What's with these D-DoS attacks? what do they even gain from this? are they even competitors?
My question is how can you manage to spend $11 per month with 5+ apps, cloudfront, S3, possibly ELB, RDS, Redis cache, etc?
@WebDevCody
Ай бұрын
2 of my apps use convex free tier, 1 of my applications used planetscale free tier for a year, another 2 application use supabase db free tier
step one: put a hard limit/budget cap on your third party service I don’t know if AWS doesn’t support this but other third party 4:18 applications do
@TFDusk
Ай бұрын
They do. The budgeting service he showed has the option to cut off all services at a certain price. He may not want to do that for what I can only guess to prevent disruption for users.
Does SST work with nextjs14?
@WebDevCody
Ай бұрын
yes
Can you not just code a rate limit , i am sure the code for rate limit and little bit ddos prventation code will be easy no?
@WebDevCody
Ай бұрын
not when the static assets are hosted on a CDN; then you have no code that executes.
This is one of the “easy” benefits you get with Vercel - if something is clearly ddos, they block it or take the charge.
@nickwoodward819
Ай бұрын
Yeah, I'm not relying on their judgment as to whether I should pay them... The fact that they haven't got a spend cap is *nuts*
@AndersGustafsson87
Ай бұрын
They have some automatic mitigation but they dont pay your bill, unless you are a popular content creator
@neociber24
Ай бұрын
@@nickwoodward819 I think they added it the last week
@jeremybuckets
Ай бұрын
This just isn't true. Plenty of examples online of nobodies getting their DDoS bills refunded.@@AndersGustafsson87
@WebDevCody
Ай бұрын
is that written in writing in their SLA? "we will pay for any DDOS bandwidth your app receives"? I highly doubt it
Cloudflare is your answer my dude
@WebDevCody
Ай бұрын
I think so
Cloud is such a waste of money. Still don't understand why everyone drinks that Koolaid..

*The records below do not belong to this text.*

/-- R178, R179: once the run has stopped the run driver appends the notices of the end and takes the readout, exactly
once, and the readout shows each register (items 1 to 4; item 3 is the register, D22) and the 100 words of memory (item 5).
That the run is closed in one step is the model's choice (log 5), and so is that a step after it answers the state itself
(log 4). -/
def Obligations.StoppedRunIsClosedOnce : Prop :=
  ∀ s : State,
    (s.readout = none → s.phase = .haltedNormal →
      step s = .next { s with output := s.output ++ [.execEnd], readout := some (takeReadout s) }) ∧
    (s.readout = none → s.phase = .haltedError →
      step s = .next { s with output := s.output ++ [.errorMsg s.cause, .abnormal], readout := some (takeReadout s) }) ∧
    (∀ r, s.readout = some r → runEnded s → step s = .next s) ∧
    (takeReadout s).acc = s.acc ∧ (takeReadout s).ic = s.ic ∧ (takeReadout s).ir = s.ir ∧
    (takeReadout s).opc = s.opc ∧ (takeReadout s).opd = s.opd ∧ (takeReadout s).mem.length = Config.memSize ∧
    (∀ a, a < Config.memSize → (takeReadout s).mem.getD a 0 = memGet s.mem a)
end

I hope this fixes your problem
If you contact AWS support and prove that you got attacked, its the first time, and you've now setup WAF, they'll refund you the cost of the attack
sorry for your money loss and thank you for sharing the knowledge
This services are not meant for hobby projects. I allocate a fixed amount of money per month on my hobbies: books, manga, and my two websites. I make sure I never spend more than that
I think it’s ridiculous you have to understand all of these stuff just to not get a giant bill. Can’t see myself using AWS or similar services… I’m very confident I know what I’m doing and still I feel like I’m taking a risk with these services because one wrong misconfiguration and they can totally bankrupt me? No thanks. I prefer to pre-pay for hosting and not worry about that stuff. What’s the point of using a managed hosting service if you still need to worry about stuff like this?

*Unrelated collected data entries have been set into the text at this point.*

/-- Every Word lies in the accumulator's range (R31). -/
theorem accRange_of_inWord {v : Int} (hv : inWord v) : Config.accMin ≤ v ∧ v ≤ Config.accMax := by
  simp only [inWord_iff, accMin_eq, accMax_eq] at hv ⊢
  omega

theorem waitOk_of_not_waiting {s : State} (h : s.rdwait = false) : waitOk s := by
  intro hw
  rw [h] at hw
  cases hw

/-- In IDLE and LOADING the invariant is that of a fresh core, and LOADING has a source (R200 to R202). -/
theorem inv_iff_freshCore {s : State} (hp : s.phase = .idle ∨ s.phase = .loading) :
    Inv s ↔ FreshCore s ∧ (s.phase = .loading → s.source ≠ none) := by
  have hrun : s.phase ≠ .running := by rcases hp with hp | hp <;> simp [hp]
  have herr : s.phase ≠ .haltedError := by rcases hp with hp | hp <;> simp [hp]
  have hend : ¬ runEnded s := by rcases hp with hp | hp <;> simp [hp]
  constructor
  · rintro ⟨-, -, -, hf, ⟨hpf, hcause⟩, hwait, ⟨hboot, hsrc⟩, hro⟩
    obtain ⟨hmem, hacc, hic, hir⟩ := hboot hp
    exact ⟨⟨hmem, hacc, hic, hir, hf, by simpa [hrun] using hpf, hcause.2 herr,
      by simpa using fun hw => hrun (hwait hw).1, hro.resolve_right fun h => hend h.1⟩, hsrc⟩
  · rintro ⟨h, hsrc⟩
    refine ⟨?_, ?_, ?_, h.fields, ⟨by simp [h.pf, hrun], by simp [h.cause, herr]⟩, waitOk_of_not_waiting h.rdwait,
      ⟨fun _ => ⟨h.mem, h.acc, h.ic, h.ir⟩, hsrc⟩, .inl h.readout⟩
    · rw [memoryOk, h.mem]; rfl
    · simp [accOk, h.acc]
    · simp [counterOk, h.ic]

/-- In RUNNING the invariant is that of a running core, and of READ's wait. -/
theorem inv_iff_runningCore {s : State} (hp : s.phase = .running) : Inv s ↔ RunningCore s ∧ waitOk s := by
  constructor
  · rintro ⟨hmem, ⟨-, hacc⟩, ⟨hic, -⟩, hf, ⟨hpf, hcause⟩, hwait, -, hro⟩
    have hend : ¬ runEnded s := by simp [runEnded, hp]
    exact ⟨⟨hmem, by simpa [hp] using hacc, hic, hf, hpf.2 hp, hcause.2 (by simp [hp]),
      hro.resolve_right fun h => hend h.1⟩, hwait⟩
  · rintro ⟨h, hwait⟩
    have hnot : s.ic = Config.memSize → s.rdwait = false := by
      intro hic
      by_contra hw
      obtain ⟨-, -, hlt, -⟩ := hwait (by simpa using hw)
      omega
    exact ⟨h.mem, ⟨accRange_of_inWord h.acc, .inl h.acc⟩, ⟨h.ic, fun hic => .inl ⟨hp, hnot hic⟩⟩, h.fields,
      ⟨by simp [h.pf, hp], by simp [h.cause, hp]⟩, hwait, ⟨by simp [hp], by simp [hp]⟩, .inl h.readout⟩

/-- The invariant after an error stop that no READ waits through (R170). -/
theorem inv_raise {c : Cause} {u : State} (hc : c ≠ .none) (hmem : memoryOk u)
    (hacc : (Config.accMin ≤ u.acc ∧ u.acc ≤ Config.accMax) ∧ (inWord u.acc ∨ c = .accOverflow))
    (hic : u.ic ≤ Config.memSize ∧ (u.ic = Config.memSize → c = .counterOutOfRange))
    (hf : fieldsOk u) (hw : u.rdwait = false) (hro : u.readout = none) : Inv (raise c u) :=
  ⟨hmem, ⟨hacc.1, hacc.2.imp id fun h => ⟨rfl, h⟩⟩, ⟨hic.1, fun h => .inr ⟨rfl, hic.2 h⟩⟩, hf,
    ⟨by simp, by simp [hc]⟩, waitOk_of_not_waiting hw, ⟨by simp, by simp⟩, .inl hro⟩

namespace RunningCore

variable {s : State}

theorem advance (h : RunningCore s) (hic : s.ic < Config.memSize) : RunningCore (advance s) :=
  { h with ic := hic }

theorem setIc (h : RunningCore s) {a : Nat} (ha : a < Config.memSize) : RunningCore (setIc a s) :=
  { h with ic := ha.le }

theorem setAcc (h : RunningCore s) {v : Int} (hv : inWord v) : RunningCore (setAcc v s) :=
  { h with acc := hv }

theorem putWord (h : RunningCore s) {a : Nat} {v : Int} (ha : a < Config.memSize) (hv : inWord v) :
    RunningCore (putWord a v s) :=
  { h with mem := memSet_wf h.mem ha hv }

theorem emit (h : RunningCore s) (e : Event) : RunningCore (emit e s) := { h with }

theorem setRdwait (h : RunningCore s) (b : Bool) : RunningCore (setRdwait b s) := { h with }

theorem setInput (h : RunningCore s) (ls : List Line) : RunningCore (setInput ls s) := { h with }

theorem fetchDecode (h : RunningCore s) : RunningCore (fetchDecode s) :=
  { h with fields := ⟨memGet_inWord h.mem s.ic, rfl, rfl⟩ }

/-- With no READ waiting, a running core meets the invariant. -/
theorem inv (h : RunningCore s) (hp : s.phase = .running) (hw : s.rdwait = false) : Inv s :=
  (inv_iff_runningCore hp).2 ⟨h, waitOk_of_not_waiting hw⟩

/-- An error stop with any cause keeps the invariant, provided that `IC = 100` is left only by the counter's own stop. -/
theorem raise (h : RunningCore s) {c : Cause} (hw : s.rdwait = false) (hc : c ≠ .none)
    (hic : s.ic = Config.memSize → c = .counterOutOfRange) : Inv (raise c s) :=
  inv_raise hc h.mem ⟨accRange_of_inWord h.acc, .inl h.acc⟩ ⟨h.ic, hic⟩ h.fields hw h.readout

end RunningCore

/-! ### An instruction keeps the invariant -/

/-- The state `d` in which the meaning of `i` begins, fetched and decoded from a state that meets the invariant. -/
structure Dispatched (i : Instr) (d : State) : Prop extends RunningCore d where
  phase : d.phase = .running
  rdwait : d.rdwait = false
  atCounter : irAtCounter d
  opcode : d.opc = (i.code : Int)
  operand : i.operand = d.opd.toNat

theorem dispatched_of_runsInstr {s : State} {i : Instr} (hs : Inv s) (hr : runsInstr s i) :
    Dispatched i (fetchDecode s) := by
  obtain ⟨⟨hp, hw, -, hic⟩, hd⟩ := hr
  obtain ⟨hopc, hopd⟩ := dispatch_instr hd
  exact { ((inv_iff_runningCore hp).1 hs).1.fetchDecode with
    phase := hp, rdwait := hw, atCounter := ⟨hic, rfl⟩, opcode := hopc, operand := hopd }

theorem Dispatched.operand_lt {i : Instr} {d : State} (hd : Dispatched i d) : i.operand < Config.memSize := by
  obtain ⟨-, -, hopd⟩ := hd.fields
  rw [hd.operand, hopd]
  exact toNat_opdOf_lt d.ir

So it was Layer 7 DDoS as type of attack? On Vercel they provide for free some kind of mitigation for these attacks. Interesting, your project someone doesn't like. Or someone push you to pay 3k 😂 How much payed the attacker in that case... I don't think DDoS is free
3:39 AWS pricing is absurd once you start to do something even remotely interesting. I can't wait until SST has first class Cloudflare support.

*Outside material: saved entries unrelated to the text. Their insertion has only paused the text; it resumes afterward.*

/-- Each check of R210 that fails raises its one error and ends the procedure; of the effects behind the checks only
CLEAR_STATUS touches the error bits, and it clears them. -/
theorem busAccess_ends (dir : Bool) (off n : Nat) (wdata : Word) (s : State) :
    AccessEnds dir s (busAccess dir off n wdata s) := by
  have hsame {u : State} (hu : u.errorBit = s.errorBit) : AccessEnds dir s u := .accepted fun _ hbit => hu ▸ hbit
  unfold busAccess
  refine iteInduction (fun _ => .refused .acc nofun) fun _ => ?_
  refine iteInduction (fun _ => .refused .acc nofun) fun _ => ?_
  refine iteInduction (fun _ => .refused .acc nofun) fun _ => ?_
  refine iteInduction (fun _ => .refused .cmd nofun) fun _ => ?_
  refine iteInduction (fun hgate => .refused .busy fun _ => hgate.left) fun _ => ?_
  refine iteInduction (fun hgate => .refused .busy fun _ => hgate.left) fun _ => ?_
  refine iteInduction (fun _ => iteInduction (fun _ => ?command) fun _ => ?registerWrite) fun _ => ?read
  case command =>
    refine iteInduction (fun _ => hsame rfl) fun _ => ?_
    refine iteInduction (fun _ => hsame rfl) fun _ => ?_
    refine iteInduction (fun _ => hsame rfl) fun _ => ?_
    exact iteInduction (fun _ => hsame rfl) fun _ => .accepted (by simp)
  case registerWrite => exact iteInduction (fun _ => hsame rfl) fun _ => hsame rfl
  case read =>
    refine iteInduction (fun _ => hsame rfl) fun _ => ?_
    refine iteInduction (fun _ => hsame rfl) fun _ => ?_
    exact iteInduction (fun _ => hsame rfl) fun _ => hsame rfl

/-! ### Every transaction -/

theorem hostStep_ends {tx : Transaction} {s u : State} (h : hostStep tx s = .next u) :
    AccessEnds tx.writes s u := by
  rw [hostStepIsBusAccess] at h
  cases h
  cases tx with
  | read off n => exact busAccess_ends false off.toNat n 0 s
  | write off n v => exact busAccess_ends true off.toNat n v s
  | command v => exact busAccess_ends true 0x000 8 v s

/-- Settles O27: a transaction that sets a clear error bit ends in the refusal that raises it, which is a state update that
differs between reads and writes only in the word returned. -/
theorem refusalIsPreciseAndSetsOneBit : Obligations.RefusalIsPreciseAndSetsOneBit := by
  intro tx s u hstep
  have hrefused {e : ErrorBit} := (hostStep_ends hstep).refused_of_errorBit (e := e)
  cases tx with
  | read | write | command =>
    refine ⟨fun hclear hset => ?_, fun hclear hset => ?_, fun hclear hset => ?_⟩
    · exact (hrefused (e := .acc) hclear hset).right
    · obtain ⟨hbusy, hu⟩ := hrefused (e := .busy) hclear hset
      exact ⟨hbusy rfl, hu⟩
    · exact (hrefused (e := .cmd) hclear hset).right

end Sys2Proof.Machine
end

section
/-! PROOFS. The step of one instance of a platform (R270). -/

namespace Sys2Proof.Machine

/-- What a step of instance k can be: the step of the state that stands there, put back in its place, or none where k is no
instance. -/
theorem stepAt_cases {p q : Platform} {k : Nat} (h : p.stepAt k = .next q) :
    (p.engines[k]? = none ∧ q = p) ∨
    (∃ s u, p.engines[k]? = some s ∧ step s = .next u ∧ q.engines = p.engines.set k u) := by
  unfold Platform.stepAt at h
  split at h
  · rename_i hnone
    cases h
    exact .inl ⟨hnone, rfl⟩
  · rename_i s hs
    split at h
    · rename_i u hu
      cases h
      exact .inr ⟨s, u, hs, hu, rfl⟩
    · cases h
    · cases h

/-- Settles O57: the step writes the list of instances at place k alone. -/
theorem instancesAreIndependent : Obligations.InstancesAreIndependent := by
  intro p q k h
  rcases stepAt_cases h with ⟨hnone, rfl⟩ | ⟨s, u, hs, hstep, hq⟩
  · exact ⟨fun _ _ => rfl, by simp [hnone]⟩
  · obtain ⟨hk, -⟩ := List.getElem?_eq_some_iff.mp hs
    refine ⟨fun j hj => ?_, fun s' hs' => ⟨u, ?_, ?_⟩⟩
    · rw [hq, List.getElem?_set_ne hj.symm]
    · rwa [← Option.some.inj (hs.symm.trans hs')]
    · rw [hq, List.getElem?_set_self hk]

end Sys2Proof.Machine
end

section
/-! PROOFS. The reset event, taken as a step (R280). -/

namespace Sys2Proof.Machine

/-- Settles O40: the step at a reset turn is the reset event of the state without that turn, which writes each element of R37
and keeps the two fields of the model's own. Nothing is asked of BUSY, so a running COMPRESS is abandoned. -/
theorem resetEventClearsTheEngine : Obligations.ResetEventClearsTheEngine := by
  intro s rest hturns
  calc step s = .next (resetEvent { s with turns := rest }) := step_of_reset_turn hturns
    _ = .next { State.reset with rdata := s.rdata, turns := rest } := by rw [resetEvent]

end Sys2Proof.Machine
end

jesus christ, serverless is convenient for damn it's expensive
Why not use Vercel or Netlify? Then you are not longer responsible for DDOS attacks and you don't have to pay additionally for this protection.
@doreto95
Ай бұрын
This is not true. Netlify or Vercel will still charge you for execution time and bandwidth.
@crazycode2578
Ай бұрын
@@doreto95 but vercel has basic DDoS Mitigation on Pro plan
@GabrielSouza-sz5ju
Ай бұрын
@@doreto95 Didn't they recently implement soft and hard limits (at least I'm sure Vercel did) because of a scandal where somebody got charged $100k on their hobby project?
@nickwoodward819
Ай бұрын
Incorrect, you should change this comment - Vercel and Netlify *DO* charge you for attacks, and if their protection was adequate enough they wouldn't provide spending caps to Pro account holders like it was a benefit
@JakobRossner-qj1wo
Ай бұрын
Hey guys, sure Netlify or Vercel charge for execution time etc. BUT they handle DDOS protection for you without you having to pay extra. AND they are willing to not charge users if their protection failed.